Class Meetings: Not offered this semester.
Registration: Enrollment and registration for the course is handled by Christine Keat in the Department of Statistics and Operations Research. Ms. Keat can be reached by email at email@example.com.
Instructor: Andrew B. Nobel, Department of Statistics and Operations Research
Office: Hanes 308 Email: firstname.lastname@example.org Phone: 919.962-1352.
Office Hours: TBA
Course Prerequisites: STOR 634, 654, and 664. It will be helpful, but not necessary, if students already have some familiarity with machine learning methods for classification and linear regression.
Overview: Generally speaking, machine learning is the study and development of methods that use existing data to make decisions or predictions about new data, or that identify meaningful structure in a data set. In most cases, machine learning methods are built around models that are not tailored to the specifics of the problem at hand. Machine learning draws on basic ideas from a number of disciplines, including statistics, computer science, and optimization, and has points of contact with data mining and the study of “big data”.

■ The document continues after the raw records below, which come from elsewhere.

-- ==== Sys2Proof/Machine/Matrix.lean ====
section
/-! DEFINITION. The matrix engine: packets of KIND 5, 6, 7 and 11, their checks, accumulation and epilogue (13 R325-R328, 09
R251, R253, 17 R416-R418). -/

namespace Sys2Proof.Machine

/-! ## Fields -/

/-- M. -/
def mxM (p : Nat) : Nat := rf p 40 1 % 128 + 1
/-- N. -/
def mxN (p : Nat) : Nat := rf p 41 1 % 128 + 1
/-- K. -/
def mxK (p : Nat) : Nat := rf p 42 2 + 1
/-- A's format code. -/
def mxA (p : Nat) : Nat := rf p 44 1 % 16
/-- B's format code. -/
def mxB (p : Nat) : Nat := rf p 44 1 / 16
/-- DFMT. -/
def mxD (p : Nat) : Nat := rf p 45 1 % 16
/-- ZERO. -/
def mxZero (p : Nat) : Bool := rf p 45 1 / 16 % 2 == 1
/-- The command runs an epilogue: EPI, or KIND 11. -/
def mxEpi (p : Nat) : Bool := rf p 45 1 / 64 % 2 == 1 || pkKind p == 11
/-- DADDR. -/
def mxDaddr (p : Nat) : Word := BitVec.ofNat 64 (rf p 24 8)
/-- DLOC under DFMT 14. -/
def mxDloc (p : Nat) : Nat := rf p 52 4
/-- DSTR. -/
def mxDstr (p : Nat) : Nat := rf p 52 2
/-- A closed command (06 R163, 13 R326). -/
def mxClosed (p : Nat) : Bool := pkKind p != 11 && mxZero p && mxEpi p
/-- The window address of an offset in the core window region. -/
def windowVa (off : Nat) : Word := windowBase + BitVec.ofNat 64 off
/-- The address lies in the local window (04 R92). -/
def inLocal (va : Word) : Bool := inWindow va && decide (va.toNat % 2 ^ 32 < 2 ^ 21)

/-- The geometry of an MCONV (13 R328). -/
structure Geom where
  ih : Nat
  iw : Nat
  ic : Nat
  fh : Nat
  fw : Nat
  sh : Nat
  sw : Nat
  ph : Nat
  pw : Nat
  dh : Nat
  dw : Nat
  ow : Nat
  pix : Nat
  ips : Nat
  deriving DecidableEq, Repr

/-- The fields of the geometry extension. -/
def geomOf (g : Nat) : Geom :=
  { ih := rf g 0 2, iw := rf g 2 2, ic := rf g 4 2, fh := rf g 6 1, fw := rf g 7 1, sh := rf g 8 1, sw := rf g 9 1,
    ph := rf g 10 1, pw := rf g 11 1, dh := rf g 12 1, dw := rf g 13 1, ow := rf g 14 2, pix := rf g 16 4, ips := rf g 20 2 }

/-- An output extent (13 R328), 0 where it is not positive. -/
def outExtent (i p d f st : Nat) : Nat :=
  let x : Int := (i : Int) + 2 * p - d * ((f : Int) - 1) - 1
  if x < 0 then 0 else x.toNat / st + 1

/-- The geometry's ranges hold. -/
def geomOk (p : Nat) (g : Geom) : Bool :=
  let pos := [g.ih, g.iw, g.ic, g.fh, g.fw, g.sh, g.sw, g.dh, g.dw].all fun x => x != 0
  pos && g.ow == outExtent g.iw g.pw g.dw g.fw g.sw && mxK p == g.fh * g.fw * g.ic
    && decide (g.pix + mxM p ≤ outExtent g.ih g.ph g.dh g.fh g.sh * g.ow)
    && decide (g.ic * fmtWidth (fmtOf (mxA p)) ≤ g.ips * 128)

/-! ## Checks (13 R318, R325) -/

/-- The operand formats are a permitted pair. -/
def mxPair (a b : Nat) : Bool :=
  [[1, 2], [4, 5], [6, 7]].any fun l => l.contains a && l.contains b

Audience and Goals: STOR 767 is an intermediate graduate level course in machine learning. The course is targeted towards PhD students in the Statistics and Operations Research (STOR) department, but may be appropriate for MS students in STOR, and for students in other departments with appropriate mathematical and statistical backgrounds. The goal of the course is to introduce students to, and provide them with working knowledge of, some of the core theory and methods in machine learning. We will discuss and explore key ideas of regularization, sparsity, and complexity, with an emphasis on topics that have a statistical component, or that are used in statistical applications. In some cases, we will look carefully at the theory supporting a method or family of methods, and provide rigorous proofs. In other cases, we will focus primarily on the method and state supporting theoretical results as needed. The coverage of classical subjects such as ridge regression and logistic regression that are covered in introductory courses will be brief, so that more time can be devoted to modern topics such as compressed sensing and graphical models.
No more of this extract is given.